▶ **Task objective**:
Filter these entries, keeping only lines that hold the word "Format".

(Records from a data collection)

╔══

/-- The glitch counter returns to 0 when it gets to `GP` (R223). -/
theorem effectGlitcher_counterInv (h : s.CounterInv) : (effectGlitcher params s).CounterInv := by
  obtain ⟨hrate, hcount, hcrackle⟩ := h
  rcases Nat.lt_or_ge (s.voice.glitchCnt + 1) s.gp with hlt | hge
  · rw [effectGlitcher_counting params s hlt]
    exact ⟨hrate, hlt.trans_le (le_max_left ..), hcrackle⟩
  · rw [effectGlitcher_evaluating params s hge]
    exact ⟨hrate, Nat.lt_of_lt_of_le Nat.one_pos (le_max_right ..), hcrackle⟩

theorem counterInv_tickStable : TickStable params State.CounterInv where
  bare _ := Iff.rfl
  owed _ _ h := h
  idle _ h := h
  envelope s h := by rw [envelopeStep_eq]; exact h
  wave w s h := by
    cases w
    case crackle => exact waveCrackle_counterInv h
    all_goals exact h
  effect e s h := by
    cases e
    case glitcher => exact effectGlitcher_counterInv (s := s.setWires _) h
    case granular => rw [effectStage, effectGranular_eq]; exact h
    all_goals exact h
  filter f s h := by
    obtain ⟨_, _, _, _, _, _, _, _, _, hframe⟩ := filterStage_frame params f s
    rw [hframe]
    exact h
  phases _ _ h := h

theorem voiceReset_counterInv (h : s.RateInv) : s.voiceReset.CounterInv :=
  ⟨h, Nat.lt_of_lt_of_le Nat.one_pos (le_max_right ..), Nat.zero_le _⟩

theorem Change.counterInv (hs : s.CounterInv) (h : Change params s t) : t.CounterInv := by
  cases h with
  | kept | release => exact hs
  | wave w _ => exact counterInv_tickStable.wave w _ hs
  | effect e _ => exact counterInv_tickStable.effect e _ hs
  | filter f _ => exact counterInv_tickStable.filter f _ hs
  | silence | note => exact voiceReset_counterInv hs.1
  | rate data hgood _ => exact voiceReset_counterInv (withRate_rateInv params_atDefaults hgood s)
  | ticks m _ => exact counterInv_tickStable.renderTicks m hs
  | powerOn hh => exact of_bare_eq (fun _ => Iff.rfl) (bare_powerOn hh).symm reset_counterInv

end

end Sys2Proof.Machine

namespace Sys2Proof.Proofs

open Sys2Proof.Machine

/-- Settles O49: only the comb writes an entry, at an index below `DL_LEN`; a voice reset clears the valid bits before `DL_LEN` can change. -/
theorem delayInvariant : Obligations.DelayInvariant := by
  unfold Obligations.DelayInvariant
  intro s t hs h
  rw [step_eq_stepWith] at h
  exact stepWith_keeps (fun _ => Iff.rfl) (fun _ _ => Change.delayInv) hs h

/-- Settles O50: the Glitcher counts below `GP`, and a gap is shorter than 3841 ticks at every accepted rate. -/
theorem counterInvariant : Obligations.CounterInvariant := by
  unfold Obligations.CounterInvariant
  intro s t hs h
  rw [step_eq_stepWith] at h
  exact stepWith_keeps (fun _ => Iff.rfl) (fun _ _ => Change.counterInv) hs h

end Sys2Proof.Proofs
end

section
/-!
PROOFS. The envelope (R70, R291, R298) and the voice invariant: the increments are not negative, and a sum or a difference with such an increment does
not cross a binary64 bound of the other operand, so that the envelope stays from 0 to 1 and moves one way.
-/

namespace Sys2Proof

/-! ### Minimum and maximum -/

theorem NUM.min_cases (a b : NUM) : a.min b = a ∨ a.min b = b := by
  unfold NUM.min
  split_ifs <;> simp

theorem NUM.max_cases (a b : NUM) : a.max b = a ∨ a.max b = b := by
  unfold NUM.max
  split_ifs <;> simp

theorem NUM.le_of_lt {a b : NUM} (h : a.lt b = true) : a.le b = true := by
  cases a with
  | nan => simp [NUM.lt] at h
  | inf s => cases b <;> simp_all [NUM.lt, NUM.le]
  | fin s m =>
    cases b with
    | nan => simp [NUM.lt] at h
    | inf t => simpa [NUM.lt, NUM.le] using h
    | fin t n =>
      simp only [NUM.lt, NUM.le, decide_eq_true_eq] at h ⊢
      omega

/-- A minimum is not above its first argument, unless that is a NaN. -/
theorem NUM.min_le_left {a : NUM} (b : NUM) (ha : a.le a = true) : (a.min b).le a = true := by
  unfold NUM.min
  split_ifs with hnan hb hlt
  · simp [hnan, NUM.le] at ha
  · exact ha
  · exact NUM.le_of_lt hlt
  · exact ha

/-- A maximum is not below its first argument, unless that is a NaN. -/
theorem NUM.le_max_left {a : NUM} (b : NUM) (ha : a.le a = true) : a.le (a.max b) = true := by
  unfold NUM.max
  split_ifs with hnan hb hlt
  · simp [hnan, NUM.le] at ha
  · exact ha
  · exact NUM.le_of_lt hlt
  · exact ha

/-! ### Bounds of one side -/

/-- The two zeros are one value in the order. -/
theorem NUM.Within.fin_le_iff {lo hi m : Nat} {s : Bool} (h : NUM.Within lo hi (.fin s m)) (y : NUM) :
    ((NUM.fin s m).le y = true ↔ (NUM.fin false m).le y = true) ∧ (y.le (.fin s m) = true ↔ y.le (.fin false m) = true) := by
  obtain ⟨s', m', heq, -, -, -, hsigned⟩ := h.mag
  cases heq
  cases y <;> simp [NUM.le, hsigned, show ∀ n, NUM.signed false n = (n : Int) from fun _ => rfl]

/-- A sum with a value from 0 on is not below a binary64 bound of the other operand. -/
theorem NUM.le_add {lo hi : Nat} {x a : NUM} (hlo : NUM.Mag lo) (hx : NUM.Within lo hi x) (ha : NUM.zero.le a = true) :
    (NUM.fin false lo).le (x.add a) = true := by
  obtain ⟨s, m, rfl, hm, -⟩ := hx
  cases a with
  | nan => simp [NUM.le, NUM.zero] at ha
  | inf t =>
    cases t <;> simp [NUM.le, NUM.zero] at ha
    simp [Format.add, NUM.le]
  | fin t n =>
    have hn : 0 ≤ NUM.signed t n := by simpa [NUM.le, NUM.zero, NUM.signed] using ha
    simp only [NUM.add, Format.add, binary64_round]
    split
    · rw [show lo = 0 by omega]
      simp [NUM.le, NUM.signed]
    · rw [decide_eq_false (by omega)]
      rcases NUM.le_finish (p := (NUM.signed s m + NUM.signed t n).natAbs) false Nat.one_pos hlo (by omega) with h | ⟨k, h, hk⟩
      · rw [h]; simp [NUM.le]
      · rw [h]; simpa [NUM.le, NUM.signed] using hk

/-- A difference with a value from 0 on is not above a binary64 bound of the other operand. -/
theorem NUM.sub_le {lo hi : Nat} {x a : NUM} (hhi : NUM.Mag hi) (hx : NUM.Within lo hi x) (ha : NUM.zero.le a = true) :
    (x.sub a).le (.fin false hi) = true := by
  obtain ⟨s, m, rfl, -, hm⟩ := hx
  cases a with
  | nan => simp [NUM.le, NUM.zero] at ha
  | inf t =>
    cases t <;> simp [NUM.le, NUM.zero] at ha
    simp [Format.sub, Format.add, NUM.neg, NUM.le]
  | fin t n =>
    have hn : 0 ≤ NUM.signed t n := by simpa [NUM.le, NUM.zero, NUM.signed] using ha
    simp only [NUM.sub, Format.sub, NUM.neg, Format.add, binary64_round, NUM.signed_not]
    split
    · simp [NUM.le, NUM.signed]
    · by_cases hneg : NUM.signed s m + -NUM.signed t n < 0
      · rw [decide_eq_true hneg]
        rcases NUM.finish_cases true (NUM.signed s m + -NUM.signed t n).natAbs 1 with ⟨-, h⟩ | ⟨-, h⟩ <;> rw [h]
        · simp [NUM.le, NUM.signed]
        · simp [NUM.le]
      · rw [decide_eq_false hneg]
        obtain ⟨k, h, hk⟩ := NUM.finish_le (p := (NUM.signed s m + -NUM.signed t n).natAbs) false Nat.one_pos hhi (by omega)
        rw [h]
        simpa [NUM.le, NUM.signed] using hk

/-- A quotient of a value from 0 on and a positive one is not negative. -/
theorem NUM.zero_le_div {l1 h1 l2 h2 : Nat} {x y : NUM} (hx : NUM.Within l1 h1 x) (hpos : 0 < l1) (hy : NUM.Within l2 h2 y) (hpos' : 0 < l2) :
    NUM.zero.le (x.div y) = true := by
  obtain ⟨s, m, rfl, hm, -, hs, -⟩ := hx.mag
  obtain ⟨t, n, rfl, hn, -, ht, -⟩ := hy.mag
  have hsign : ∀ b : Bool, ∀ k : Nat, 0 < k → (b = true → k = 0) → b = false := by
    intro b k hk hb
    cases b
    · rfl
    · exact absurd (hb rfl) (by omega)
  rw [hsign s m (by omega) hs, hsign t n (by omega) ht, NUM.div_fin _ _ _ (by omega), bne_self_eq_false]
  exact NUM.zero_le_finish _ _

end Sys2Proof

namespace Sys2Proof.Machine

variable {s t : State}

/-! ### The increments -/

/-- A rate times a positive constant up to 1 is positive. -/
theorem mul_rate_within {c fs : NUM} (hc : NUM.Within (NUM.grid 1) NUM.unit c) (hfs : NUM.Within NUM.unit rateTop fs) :
    NUM.Within (NUM.grid 1) rateTop (c.mul fs) :=
  NUM.within_mul hc hfs (NUM.mag_grid (by norm_num)) (NUM.mag_grid (by norm_num)) le_rfl (by rw [Nat.mul_comm])

/-- The time of an increment, in ticks, gives an increment that is not negative; at no rate the increment is infinite. -/
theorem increment_nonneg {c fs : NUM} (hc : NUM.Within (NUM.grid 1) NUM.unit c) (hzero : NUM.one.div (c.mul .zero) = .inf false)
    (hfs : fs = .zero ∨ NUM.Within NUM.unit rateTop fs) : NUM.zero.le (NUM.one.div (c.mul fs)) = true := by
  obtain rfl | hfs := hfs
  · rw [hzero]
    simp [NUM.le, NUM.zero]
  · have hone : NUM.Within NUM.unit NUM.unit NUM.one := NUM.within_iff_le.mpr ⟨by decide +kernel, by decide +kernel⟩
    exact NUM.zero_le_div hone NUM.unit_pos (mul_rate_within hc hfs) (Nat.mul_pos Nat.one_pos (Nat.two_pow_pos _))

theorem attackStep_nonneg {fs : NUM} (hfs : fs = .zero ∨ NUM.Within NUM.unit rateTop fs) : NUM.zero.le (attackStep binary64 fs) = true :=
  increment_nonneg (NUM.within_iff_le.mpr ⟨by decide +kernel, by decide +kernel⟩) (by decide +kernel) hfs

theorem releaseStep_nonneg {fs : NUM} (hfs : fs = .zero ∨ NUM.Within NUM.unit rateTop fs) : NUM.zero.le (releaseStep params fs) = true :=
  increment_nonneg (NUM.within_iff_le.mpr ⟨by decide +kernel, by decide +kernel⟩) (by decide +kernel) hfs

/-! ### The envelope step -/

section

variable {fs : NUM} {v : Voice} (hfs : fs = .zero ∨ NUM.Within NUM.unit rateTop fs) (henv : NUM.Within 0 NUM.unit v.env)

theorem envelopeStep_env_of_sounding (h : v.vstate = .sounding) :
    (envelopeStep params fs v).env = NUM.one.min (v.env.add (attackStep binary64 fs)) := by
  rw [envelopeStep_of_sounding h]
  rfl

theorem envelopeStep_env_of_not_sounding (h : v.vstate ≠ .sounding) :
    (envelopeStep params fs v).env = NUM.zero.max (v.env.sub (releaseStep params fs)) := by
  rcases hstate : v.vstate with _ | _ | _
  · rw [envelopeStep_of_silent hstate]
    rfl
  · exact absurd hstate h
  · cases hend : (NUM.zero.max (v.env.sub (releaseStep params fs))).isZero with
    | false =>
      rw [envelopeStep_of_releasing hstate hend]
      rfl
    | true =>
      rw [envelopeStep_of_release_end hstate hend]
      rfl

include hfs henv

/-- The envelope step stays from 0 to 1 (R70, R291). -/
theorem envelopeStep_within : NUM.Within 0 NUM.unit (envelopeStep params fs v).env := by
  rw [NUM.within_iff_le]
  by_cases h : v.vstate = .sounding
  · rw [envelopeStep_env_of_sounding h, ← binary64_one]
    refine ⟨?_, NUM.min_le_left _ (by decide +kernel)⟩
    rcases NUM.min_cases NUM.one (v.env.add (attackStep binary64 fs)) with e | e <;> rw [e]
    · decide +kernel
    · exact NUM.le_add NUM.mag_zero henv (attackStep_nonneg hfs)
  · rw [envelopeStep_env_of_not_sounding h]
    refine ⟨NUM.le_max_left _ (by decide +kernel), ?_⟩
    rcases NUM.max_cases NUM.zero (v.env.sub (releaseStep params fs)) with e | e <;> rw [e]
    · decide +kernel
    · exact NUM.sub_le NUM.mag_unit henv (releaseStep_nonneg hfs)

/-- A binary64 envelope does not fall while the note sounds (R298). -/
theorem le_envelopeStep (hwf : v.env.wf = true) (h : v.vstate = .sounding) : v.env.le (envelopeStep params fs v).env = true := by
  rw [envelopeStep_env_of_sounding h]
  rcases NUM.min_cases NUM.one (v.env.add (attackStep binary64 fs)) with e | e <;> rw [e]
  · rw [NUM.one, binary64_one]
    exact (NUM.within_iff_le.mp henv).2
  · have hnonneg := attackStep_nonneg hfs
    generalize v.env = env at *
    obtain ⟨s, m, rfl, -, -, hs, -⟩ := henv.mag
    exact ((henv.fin_le_iff _).1).mpr (NUM.le_add hwf (NUM.within_fin s hs le_rfl le_rfl) hnonneg)

/-- A binary64 envelope does not rise while the note does not sound (R298). -/
theorem envelopeStep_le (hwf : v.env.wf = true) (h : v.vstate ≠ .sounding) : (envelopeStep params fs v).env.le v.env = true := by
  rw [envelopeStep_env_of_not_sounding h]
  rcases NUM.max_cases NUM.zero (v.env.sub (releaseStep params fs)) with e | e <;> rw [e]
  · exact (NUM.within_iff_le.mp henv).1
  · have hnonneg := releaseStep_nonneg hfs
    generalize v.env = env at *
    obtain ⟨s, m, rfl, -, -, hs, -⟩ := henv.mag
    exact ((henv.fin_le_iff _).2).mpr (NUM.sub_le hwf (NUM.within_fin s hs le_rfl le_rfl) hnonneg)

end

/-! ### The voice invariant -/

/-- The voice invariant without the ticks owed, which each part of a tick keeps. -/
structure State.NoteInv (s : State) : Prop where
  rate : s.RateInv
  env : s.voice.env.inClosedUnit = true
  vel : s.voice.vel.inClosedUnit = true
  note : s.voice.vstate = .silent ↔ s.voice.active = none

theorem State.voiceInv_iff : s.VoiceInv ↔ s.NoteInv ∧ (s.renderLeft ≠ 0 → s.rateValid = true) :=
  ⟨fun ⟨hrate, henv, hvel, hnote, howed⟩ => ⟨⟨hrate, henv, hvel, hnote⟩, howed⟩,
    fun ⟨⟨hrate, henv, hvel, hnote⟩, howed⟩ => ⟨hrate, henv, hvel, hnote, howed⟩⟩

theorem zero_inClosedUnit : NUM.zero.inClosedUnit = true := by decide +kernel

theorem reset_voiceInv : State.reset.VoiceInv :=
  ⟨reset_rateInv, zero_inClosedUnit, zero_inClosedUnit, iff_of_true rfl rfl, fun h => absurd rfl h⟩

/-- The velocity is clamped (R299). -/
theorem velocity_inClosedUnit (data : Word) : (velocity params data).inClosedUnit = true :=
  NUM.inClosedUnit_iff.mpr (NUM.clamp_within_unit _)

theorem envelopeStep_noteInv (h : s.NoteInv) : (s.setVoice (envelopeStep params s.fs s.voice)).NoteInv where
  rate := h.rate
  env := NUM.inClosedUnit_iff.mpr (envelopeStep_within (h.rate.fs_cases params_atDefaults) (NUM.inClosedUnit_iff.mp h.env))
  vel := by rw [envelopeStep_eq]; exact h.vel
  note := by
    obtain ⟨hstate, hactive⟩ | ⟨-, hstate, hactive⟩ := envelopeStep_note params s.fs s.voice
    · rw [State.setVoice_voice, hstate, hactive]
      exact h.note
    · exact iff_of_true hstate hactive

╚══

▶ **Reply to the exercise**:
    simp [Format.add, NUM.le]
    simp only [NUM.add, Format.add, binary64_round]
    simp [Format.sub, Format.add, NUM.neg, NUM.le]
    simp only [NUM.sub, Format.sub, NUM.neg, Format.add, binary64_round, NUM.signed_not]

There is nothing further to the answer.